> _Task prompt_: Reproduce, from the lines below, exactly the stretch that begins at the line containing "def Sys2Proof.Clauses.FillNoFlowEnds : Prop" and ends at the line containing "t.acct.log.getLast? = some", both included.

> _Extracted records_:
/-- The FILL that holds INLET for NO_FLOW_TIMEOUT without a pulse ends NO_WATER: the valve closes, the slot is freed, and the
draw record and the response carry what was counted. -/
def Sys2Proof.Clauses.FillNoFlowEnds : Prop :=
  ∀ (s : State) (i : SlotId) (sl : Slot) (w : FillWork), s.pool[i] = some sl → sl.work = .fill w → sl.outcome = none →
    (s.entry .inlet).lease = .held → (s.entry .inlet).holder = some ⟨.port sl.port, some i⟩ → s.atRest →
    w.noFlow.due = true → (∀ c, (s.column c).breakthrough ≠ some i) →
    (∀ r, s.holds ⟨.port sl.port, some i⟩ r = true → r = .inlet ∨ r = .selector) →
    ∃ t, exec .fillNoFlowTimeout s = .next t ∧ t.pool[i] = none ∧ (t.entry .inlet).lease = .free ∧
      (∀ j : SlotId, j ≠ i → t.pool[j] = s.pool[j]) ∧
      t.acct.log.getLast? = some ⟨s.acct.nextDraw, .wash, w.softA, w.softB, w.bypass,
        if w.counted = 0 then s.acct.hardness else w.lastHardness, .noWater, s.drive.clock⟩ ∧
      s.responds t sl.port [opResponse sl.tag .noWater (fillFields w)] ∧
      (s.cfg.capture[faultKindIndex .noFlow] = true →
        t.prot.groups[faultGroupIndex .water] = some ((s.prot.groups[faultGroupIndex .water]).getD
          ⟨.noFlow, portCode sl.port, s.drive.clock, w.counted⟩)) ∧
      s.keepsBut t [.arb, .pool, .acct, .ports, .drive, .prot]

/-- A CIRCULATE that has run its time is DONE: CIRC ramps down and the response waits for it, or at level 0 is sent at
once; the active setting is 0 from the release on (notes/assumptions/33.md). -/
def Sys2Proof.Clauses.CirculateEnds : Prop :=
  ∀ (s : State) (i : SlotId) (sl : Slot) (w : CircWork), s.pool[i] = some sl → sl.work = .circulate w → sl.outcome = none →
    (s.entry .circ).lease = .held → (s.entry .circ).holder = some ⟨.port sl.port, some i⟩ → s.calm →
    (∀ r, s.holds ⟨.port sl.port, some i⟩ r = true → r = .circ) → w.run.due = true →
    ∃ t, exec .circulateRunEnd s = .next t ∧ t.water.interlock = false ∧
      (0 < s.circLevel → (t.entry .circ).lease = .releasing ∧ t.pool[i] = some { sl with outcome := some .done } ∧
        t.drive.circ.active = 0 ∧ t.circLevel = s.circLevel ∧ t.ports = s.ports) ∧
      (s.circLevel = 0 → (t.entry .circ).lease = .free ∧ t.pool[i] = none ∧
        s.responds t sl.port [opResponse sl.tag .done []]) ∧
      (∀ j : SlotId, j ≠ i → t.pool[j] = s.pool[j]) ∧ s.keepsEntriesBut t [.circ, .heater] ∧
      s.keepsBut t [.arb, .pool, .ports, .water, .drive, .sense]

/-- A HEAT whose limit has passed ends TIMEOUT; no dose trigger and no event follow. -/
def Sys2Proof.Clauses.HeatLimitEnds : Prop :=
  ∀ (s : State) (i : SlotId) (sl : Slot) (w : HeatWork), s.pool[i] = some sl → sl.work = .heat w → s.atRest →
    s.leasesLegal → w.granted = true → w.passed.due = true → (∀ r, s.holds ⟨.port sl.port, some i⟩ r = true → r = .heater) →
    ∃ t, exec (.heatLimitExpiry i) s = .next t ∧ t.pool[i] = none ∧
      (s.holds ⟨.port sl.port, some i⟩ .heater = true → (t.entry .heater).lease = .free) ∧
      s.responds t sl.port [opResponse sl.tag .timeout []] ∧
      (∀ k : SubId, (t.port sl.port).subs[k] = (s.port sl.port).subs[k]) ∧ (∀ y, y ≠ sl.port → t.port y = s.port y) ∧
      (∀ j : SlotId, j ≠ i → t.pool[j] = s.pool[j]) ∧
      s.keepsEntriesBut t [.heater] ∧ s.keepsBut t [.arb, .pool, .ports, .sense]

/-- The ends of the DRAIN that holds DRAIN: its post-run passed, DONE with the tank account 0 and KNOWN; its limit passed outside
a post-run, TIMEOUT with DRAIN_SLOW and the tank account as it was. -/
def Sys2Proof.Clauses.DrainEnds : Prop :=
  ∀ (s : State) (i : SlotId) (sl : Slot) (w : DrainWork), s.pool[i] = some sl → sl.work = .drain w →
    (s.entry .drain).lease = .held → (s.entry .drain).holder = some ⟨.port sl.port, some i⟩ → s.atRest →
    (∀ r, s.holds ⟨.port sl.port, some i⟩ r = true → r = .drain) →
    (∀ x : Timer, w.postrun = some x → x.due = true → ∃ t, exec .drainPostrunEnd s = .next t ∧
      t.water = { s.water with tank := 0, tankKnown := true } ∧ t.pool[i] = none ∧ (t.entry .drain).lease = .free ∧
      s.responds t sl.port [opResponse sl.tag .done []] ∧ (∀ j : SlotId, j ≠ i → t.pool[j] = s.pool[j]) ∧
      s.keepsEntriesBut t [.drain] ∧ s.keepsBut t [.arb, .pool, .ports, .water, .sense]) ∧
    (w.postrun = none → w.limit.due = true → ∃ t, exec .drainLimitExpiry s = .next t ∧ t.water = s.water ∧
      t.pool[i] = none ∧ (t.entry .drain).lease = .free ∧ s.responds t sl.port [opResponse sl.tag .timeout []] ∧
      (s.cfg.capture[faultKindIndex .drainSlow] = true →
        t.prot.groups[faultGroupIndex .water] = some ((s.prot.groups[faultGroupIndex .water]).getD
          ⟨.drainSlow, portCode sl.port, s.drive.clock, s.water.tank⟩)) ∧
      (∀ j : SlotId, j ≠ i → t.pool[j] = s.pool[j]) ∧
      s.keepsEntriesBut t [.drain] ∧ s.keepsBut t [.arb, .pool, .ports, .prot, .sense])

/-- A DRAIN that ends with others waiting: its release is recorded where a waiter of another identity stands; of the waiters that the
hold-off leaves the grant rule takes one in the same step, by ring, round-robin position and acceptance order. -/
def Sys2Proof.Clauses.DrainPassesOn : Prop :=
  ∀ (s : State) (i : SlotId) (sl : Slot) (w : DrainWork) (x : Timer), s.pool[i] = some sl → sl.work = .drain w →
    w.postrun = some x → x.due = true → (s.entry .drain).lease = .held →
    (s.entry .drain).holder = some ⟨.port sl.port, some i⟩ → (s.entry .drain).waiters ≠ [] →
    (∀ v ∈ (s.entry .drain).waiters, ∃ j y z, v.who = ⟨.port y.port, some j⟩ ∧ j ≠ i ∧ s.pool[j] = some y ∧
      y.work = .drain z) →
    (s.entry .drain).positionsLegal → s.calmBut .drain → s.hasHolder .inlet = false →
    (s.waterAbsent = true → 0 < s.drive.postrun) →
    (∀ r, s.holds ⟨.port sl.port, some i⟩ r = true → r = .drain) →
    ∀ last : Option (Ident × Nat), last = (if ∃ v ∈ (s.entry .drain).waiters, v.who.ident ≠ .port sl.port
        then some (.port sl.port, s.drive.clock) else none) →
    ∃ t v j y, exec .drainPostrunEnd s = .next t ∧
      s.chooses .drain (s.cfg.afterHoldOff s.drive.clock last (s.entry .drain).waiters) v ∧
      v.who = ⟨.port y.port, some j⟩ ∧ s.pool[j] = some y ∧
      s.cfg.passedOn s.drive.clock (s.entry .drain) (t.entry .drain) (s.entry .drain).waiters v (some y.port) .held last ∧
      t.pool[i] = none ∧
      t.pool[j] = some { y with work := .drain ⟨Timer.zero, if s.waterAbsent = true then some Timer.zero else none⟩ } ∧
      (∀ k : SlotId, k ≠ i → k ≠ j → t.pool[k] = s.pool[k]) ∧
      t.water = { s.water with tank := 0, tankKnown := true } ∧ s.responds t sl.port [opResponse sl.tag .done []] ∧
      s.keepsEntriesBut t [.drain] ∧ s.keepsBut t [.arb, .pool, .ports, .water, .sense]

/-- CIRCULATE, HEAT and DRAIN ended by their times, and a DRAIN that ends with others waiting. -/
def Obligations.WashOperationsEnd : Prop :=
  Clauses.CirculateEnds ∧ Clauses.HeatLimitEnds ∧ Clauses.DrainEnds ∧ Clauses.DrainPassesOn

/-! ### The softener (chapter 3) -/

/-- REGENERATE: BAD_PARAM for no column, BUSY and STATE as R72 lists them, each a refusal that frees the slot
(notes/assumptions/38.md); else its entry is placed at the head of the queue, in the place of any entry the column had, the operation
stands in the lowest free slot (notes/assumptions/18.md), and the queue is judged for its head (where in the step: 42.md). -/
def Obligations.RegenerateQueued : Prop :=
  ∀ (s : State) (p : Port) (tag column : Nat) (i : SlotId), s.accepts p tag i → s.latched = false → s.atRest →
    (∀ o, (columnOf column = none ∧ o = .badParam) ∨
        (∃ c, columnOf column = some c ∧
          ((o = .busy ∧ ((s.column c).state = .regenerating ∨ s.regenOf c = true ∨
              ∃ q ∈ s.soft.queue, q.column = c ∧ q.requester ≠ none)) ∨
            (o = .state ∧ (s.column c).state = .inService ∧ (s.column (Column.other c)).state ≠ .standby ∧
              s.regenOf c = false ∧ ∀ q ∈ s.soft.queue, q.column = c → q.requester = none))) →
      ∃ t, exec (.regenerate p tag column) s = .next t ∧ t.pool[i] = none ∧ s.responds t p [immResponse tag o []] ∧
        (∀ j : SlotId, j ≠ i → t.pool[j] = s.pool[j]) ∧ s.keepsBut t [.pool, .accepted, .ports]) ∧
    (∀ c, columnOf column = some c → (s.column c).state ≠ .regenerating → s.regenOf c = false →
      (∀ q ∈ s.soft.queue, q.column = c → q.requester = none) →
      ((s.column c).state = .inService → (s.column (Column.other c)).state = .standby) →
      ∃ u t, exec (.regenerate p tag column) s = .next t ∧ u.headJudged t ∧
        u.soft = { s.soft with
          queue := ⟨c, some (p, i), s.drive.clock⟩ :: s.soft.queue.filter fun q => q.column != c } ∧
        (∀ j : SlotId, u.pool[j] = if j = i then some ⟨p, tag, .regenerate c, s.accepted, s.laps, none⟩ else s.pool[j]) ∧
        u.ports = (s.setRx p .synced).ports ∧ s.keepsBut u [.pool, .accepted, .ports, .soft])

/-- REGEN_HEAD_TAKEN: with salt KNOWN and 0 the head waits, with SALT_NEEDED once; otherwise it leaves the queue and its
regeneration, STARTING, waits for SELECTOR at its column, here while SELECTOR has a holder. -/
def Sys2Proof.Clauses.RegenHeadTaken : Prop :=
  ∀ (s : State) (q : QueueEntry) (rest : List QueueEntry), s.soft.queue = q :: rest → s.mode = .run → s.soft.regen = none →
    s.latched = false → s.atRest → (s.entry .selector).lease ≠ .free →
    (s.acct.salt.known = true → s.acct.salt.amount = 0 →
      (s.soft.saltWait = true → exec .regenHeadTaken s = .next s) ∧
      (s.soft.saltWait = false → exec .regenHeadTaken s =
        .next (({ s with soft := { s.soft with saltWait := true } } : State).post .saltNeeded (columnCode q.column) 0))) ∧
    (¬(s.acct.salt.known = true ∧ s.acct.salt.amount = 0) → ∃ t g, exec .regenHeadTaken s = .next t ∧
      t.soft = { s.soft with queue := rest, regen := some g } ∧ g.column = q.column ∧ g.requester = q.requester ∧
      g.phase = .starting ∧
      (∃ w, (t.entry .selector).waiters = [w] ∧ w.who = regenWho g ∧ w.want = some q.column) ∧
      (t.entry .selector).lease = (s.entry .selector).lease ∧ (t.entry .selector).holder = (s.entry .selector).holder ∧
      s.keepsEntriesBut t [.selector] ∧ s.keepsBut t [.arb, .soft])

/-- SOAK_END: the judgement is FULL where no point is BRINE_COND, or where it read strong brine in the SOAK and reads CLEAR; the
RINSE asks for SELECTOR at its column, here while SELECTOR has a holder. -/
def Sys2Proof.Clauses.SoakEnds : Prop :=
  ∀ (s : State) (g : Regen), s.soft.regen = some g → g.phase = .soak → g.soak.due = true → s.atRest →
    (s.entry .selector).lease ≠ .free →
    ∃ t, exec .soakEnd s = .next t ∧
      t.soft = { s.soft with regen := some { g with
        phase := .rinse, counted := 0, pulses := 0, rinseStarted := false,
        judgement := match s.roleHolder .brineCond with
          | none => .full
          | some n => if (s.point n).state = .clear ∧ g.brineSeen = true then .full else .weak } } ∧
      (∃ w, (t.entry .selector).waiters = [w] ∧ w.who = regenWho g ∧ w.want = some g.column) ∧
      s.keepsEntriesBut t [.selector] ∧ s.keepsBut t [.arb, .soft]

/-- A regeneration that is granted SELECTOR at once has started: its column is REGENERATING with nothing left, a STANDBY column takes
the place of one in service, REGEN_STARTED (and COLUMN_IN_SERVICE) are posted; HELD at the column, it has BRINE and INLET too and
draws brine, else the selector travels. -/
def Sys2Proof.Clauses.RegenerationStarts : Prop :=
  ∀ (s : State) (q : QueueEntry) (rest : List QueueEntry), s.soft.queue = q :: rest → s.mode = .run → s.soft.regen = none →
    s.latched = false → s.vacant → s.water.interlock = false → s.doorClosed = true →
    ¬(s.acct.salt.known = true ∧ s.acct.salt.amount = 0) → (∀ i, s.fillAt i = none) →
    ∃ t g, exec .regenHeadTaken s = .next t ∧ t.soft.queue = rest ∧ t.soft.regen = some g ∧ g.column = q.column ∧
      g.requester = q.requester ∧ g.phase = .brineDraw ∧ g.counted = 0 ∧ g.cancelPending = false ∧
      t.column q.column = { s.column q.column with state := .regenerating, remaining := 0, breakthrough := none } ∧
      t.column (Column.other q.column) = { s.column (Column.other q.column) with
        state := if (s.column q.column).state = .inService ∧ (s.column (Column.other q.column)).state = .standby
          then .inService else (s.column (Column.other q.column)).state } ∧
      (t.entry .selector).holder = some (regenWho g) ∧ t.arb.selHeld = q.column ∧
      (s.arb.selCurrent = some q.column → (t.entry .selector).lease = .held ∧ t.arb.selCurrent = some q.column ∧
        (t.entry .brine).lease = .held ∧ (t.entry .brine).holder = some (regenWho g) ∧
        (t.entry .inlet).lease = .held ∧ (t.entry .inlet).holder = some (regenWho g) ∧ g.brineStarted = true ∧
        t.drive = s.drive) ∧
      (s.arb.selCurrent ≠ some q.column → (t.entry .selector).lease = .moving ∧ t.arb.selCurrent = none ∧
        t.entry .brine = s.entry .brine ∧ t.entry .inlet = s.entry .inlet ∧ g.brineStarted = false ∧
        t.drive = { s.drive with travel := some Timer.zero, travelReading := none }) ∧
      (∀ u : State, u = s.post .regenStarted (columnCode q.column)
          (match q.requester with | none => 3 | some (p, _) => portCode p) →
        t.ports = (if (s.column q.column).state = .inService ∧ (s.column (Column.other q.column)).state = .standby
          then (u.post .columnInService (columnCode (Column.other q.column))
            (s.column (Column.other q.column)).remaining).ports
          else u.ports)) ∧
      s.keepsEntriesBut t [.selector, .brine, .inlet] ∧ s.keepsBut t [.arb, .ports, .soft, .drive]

> _Task response_:
def Sys2Proof.Clauses.FillNoFlowEnds : Prop :=
  ∀ (s : State) (i : SlotId) (sl : Slot) (w : FillWork), s.pool[i] = some sl → sl.work = .fill w → sl.outcome = none →
    (s.entry .inlet).lease = .held → (s.entry .inlet).holder = some ⟨.port sl.port, some i⟩ → s.atRest →
    w.noFlow.due = true → (∀ c, (s.column c).breakthrough ≠ some i) →
    (∀ r, s.holds ⟨.port sl.port, some i⟩ r = true → r = .inlet ∨ r = .selector) →
    ∃ t, exec .fillNoFlowTimeout s = .next t ∧ t.pool[i] = none ∧ (t.entry .inlet).lease = .free ∧
      (∀ j : SlotId, j ≠ i → t.pool[j] = s.pool[j]) ∧
      t.acct.log.getLast? = some ⟨s.acct.nextDraw, .wash, w.softA, w.softB, w.bypass,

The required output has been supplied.